▸ **What is needed**: In full and without error, repeat the entries below.

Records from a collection

-- ==== Sys2Proof/Machine/Core.lean ====
section
/-! DEFINITION. The machine as the host's interface takes it. -/

def Sys2Proof.core : Host.Core :=
  { State := Sys2Proof.Machine.State
    Fault := Sys2Proof.Machine.Fault
    Refusal := Sys2Proof.Machine.Refusal
    step := Sys2Proof.Machine.step
    reset := Sys2Proof.Machine.State.reset }
end

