/-- A STEP RUNS THE DECODED INSTRUCTION, in a state that keeps 10_state R25: the cycle that a placed word decodes to, the
word taken; and, at S0 or once a run has ended, what the next command line decodes to, the line taken. The NBPE itself
fetches nothing: the placed word and the queue of command lines, which an ended run goes on to, are the model's choice
(notes/assumptions/7). -/
def Obligations.StepRunsTheDecodedInstruction : Prop :=
  (∀ (s : State) (w : Nat) (i : Instr), s.outcome = .running → s.contends = false → s.placed = some w →
    decodeNat w = .ok i → step s = exec i { s with placed := none }) ∧
  ∀ (s : State) (line : List Token) (rest : List (List Token)) (i : Instr), s.contends = false →
    s.outcome ≠ .running ∨ (s.pc = [.s0] ∧ s.placed = none) → s.commands = line :: rest → decodeCommand line = .ok i →
    step s = exec i { s with commands := rest }

/-- The sequencer's transaction statements execute their transaction and, once it has returned, go to the next label, which
is one primitive more; a transaction that the run's end stops leaves PC inside it. That before that primitive a due interrupt
is taken also where the chip contends, and that the contention stops the step otherwise, is the model's choice of an order
(notes/assumptions/17). -/
def Obligations.StepRunsTheTransactions : Prop :=
  ∀ (s : State) (rest : List Pos),
    (At .i2 rest s → StepCalls s (exec .readId s) .i3 rest) ∧
    (At .p4 rest s → StepCalls s (exec (.readPage (s.first + s.k) .a) s) .p5 rest) ∧
    (At .p5 rest s → StepCalls s (exec (.readPage (s.first + s.k) .b) s) .p6 rest) ∧
    (At .w5 rest s → StepCalls s (exec (.writePage (s.first + s.k)) s) .w6 rest) ∧
    (At .e4 rest s → StepCalls s (exec (.eraseBlock (s.first + s.k)) s) .e5 rest)

/-- S1: a read opens SINK empty and bad.log, a write opens its input, the others nothing; an open that fails is a
HostIoError. That the output is opened first, and is empty already where only bad.log fails to open, is the model's reading
(notes/assumptions/14). -/
def Obligations.OpenStreamsByCommand : Prop :=
  ∀ (s : State) (rest : List Pos), At .s1 rest s → Undisturbed s →
    (s.cmd = .readId ∨ s.cmd = .eraseBlocks → step s = .next { s with pc := .lab .s2 :: rest }) ∧
    (s.cmd = .writeFull →
      ((drawIo s.env).1 = true → step s = .next { s with pc := .lab .s2 :: rest, env := (drawIo s.env).2 }) ∧
      ((drawIo s.env).1 = false → ∃ text,
        step s = .next (afterHostIoError text { s with env := (drawIo s.env).2 }))) ∧
    (s.cmd = .readFull ∨ s.cmd = .readData →
      ((drawIo s.env).1 = false → ∃ text,
        step s = .next (afterHostIoError text { s with env := (drawIo s.env).2 })) ∧
      ((drawIo s.env).1 = true → (drawIo (drawIo s.env).2).1 = false → ∃ text,
        step s = .next (afterHostIoError text { s with env := (drawIo (drawIo s.env).2).2, sink := [] })) ∧
      ((drawIo s.env).1 = true → (drawIo (drawIo s.env).2).1 = true →
        step s = .next { s with pc := .lab .s2 :: rest, env := (drawIo (drawIo s.env).2).2, sink := [] }))

/-- S2: from any lines whatever, InitLines performs its 21 pin events in order, leaves the lines at rest with DQDIR = IN, and
sends no bus cycle. -/
def Obligations.InitLinesFromAnyLines : Prop :=
  ∀ (s : State) (rest : List Pos), At .s2 rest s → Undisturbed s →
    ∃ ls, step s = .next { s with pc := .lab .s3 :: rest, lines := ls, pinLog := initEvents.reverse ++ s.pinLog } ∧
      ls.atRest = true ∧ ls.dqDir = .inp ∧ ls.dq = s.lines.dq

▸ **The completed task**:
-- ==== Sys2Proof/Machine/Core.lean ====
section
/-! DEFINITION. The machine as the host's interface takes it. -/

def Sys2Proof.core : Host.Core :=
  { State := Sys2Proof.Machine.State
    Fault := Sys2Proof.Machine.Fault
    Refusal := Sys2Proof.Machine.Refusal
    step := Sys2Proof.Machine.step
    reset := Sys2Proof.Machine.State.reset }
end

/-- A STEP RUNS THE DECODED INSTRUCTION, in a state that keeps 10_state R25: the cycle that a placed word decodes to, the
word taken; and, at S0 or once a run has ended, what the next command line decodes to, the line taken. The NBPE itself
fetches nothing: the placed word and the queue of command lines, which an ended run goes on to, are the model's choice
(notes/assumptions/7). -/
def Obligations.StepRunsTheDecodedInstruction : Prop :=
  (∀ (s : State) (w : Nat) (i : Instr), s.outcome = .running → s.contends = false → s.placed = some w →
    decodeNat w = .ok i → step s = exec i { s with placed := none }) ∧
  ∀ (s : State) (line : List Token) (rest : List (List Token)) (i : Instr), s.contends = false →
    s.outcome ≠ .running ∨ (s.pc = [.s0] ∧ s.placed = none) → s.commands = line :: rest → decodeCommand line = .ok i →
    step s = exec i { s with commands := rest }

/-- The sequencer's transaction statements execute their transaction and, once it has returned, go to the next label, which
is one primitive more; a transaction that the run's end stops leaves PC inside it. That before that primitive a due interrupt
is taken also where the chip contends, and that the contention stops the step otherwise, is the model's choice of an order
(notes/assumptions/17). -/
def Obligations.StepRunsTheTransactions : Prop :=
  ∀ (s : State) (rest : List Pos),
    (At .i2 rest s → StepCalls s (exec .readId s) .i3 rest) ∧
    (At .p4 rest s → StepCalls s (exec (.readPage (s.first + s.k) .a) s) .p5 rest) ∧
    (At .p5 rest s → StepCalls s (exec (.readPage (s.first + s.k) .b) s) .p6 rest) ∧
    (At .w5 rest s → StepCalls s (exec (.writePage (s.first + s.k)) s) .w6 rest) ∧
    (At .e4 rest s → StepCalls s (exec (.eraseBlock (s.first + s.k)) s) .e5 rest)

/-- S1: a read opens SINK empty and bad.log, a write opens its input, the others nothing; an open that fails is a
HostIoError. That the output is opened first, and is empty already where only bad.log fails to open, is the model's reading
(notes/assumptions/14). -/
def Obligations.OpenStreamsByCommand : Prop :=
  ∀ (s : State) (rest : List Pos), At .s1 rest s → Undisturbed s →
    (s.cmd = .readId ∨ s.cmd = .eraseBlocks → step s = .next { s with pc := .lab .s2 :: rest }) ∧
    (s.cmd = .writeFull →
      ((drawIo s.env).1 = true → step s = .next { s with pc := .lab .s2 :: rest, env := (drawIo s.env).2 }) ∧
      ((drawIo s.env).1 = false → ∃ text,
        step s = .next (afterHostIoError text { s with env := (drawIo s.env).2 }))) ∧
    (s.cmd = .readFull ∨ s.cmd = .readData →
      ((drawIo s.env).1 = false → ∃ text,
        step s = .next (afterHostIoError text { s with env := (drawIo s.env).2 })) ∧
      ((drawIo s.env).1 = true → (drawIo (drawIo s.env).2).1 = false → ∃ text,
        step s = .next (afterHostIoError text { s with env := (drawIo (drawIo s.env).2).2, sink := [] })) ∧
      ((drawIo s.env).1 = true → (drawIo (drawIo s.env).2).1 = true →
        step s = .next { s with pc := .lab .s2 :: rest, env := (drawIo (drawIo s.env).2).2, sink := [] }))

/-- S2: from any lines whatever, InitLines performs its 21 pin events in order, leaves the lines at rest with DQDIR = IN, and
sends no bus cycle. -/
def Obligations.InitLinesFromAnyLines : Prop :=
  ∀ (s : State) (rest : List Pos), At .s2 rest s → Undisturbed s →
    ∃ ls, step s = .next { s with pc := .lab .s3 :: rest, lines := ls, pinLog := initEvents.reverse ++ s.pinLog } ∧
      ls.atRest = true ∧ ls.dqDir = .inp ∧ ls.dq = s.lines.dq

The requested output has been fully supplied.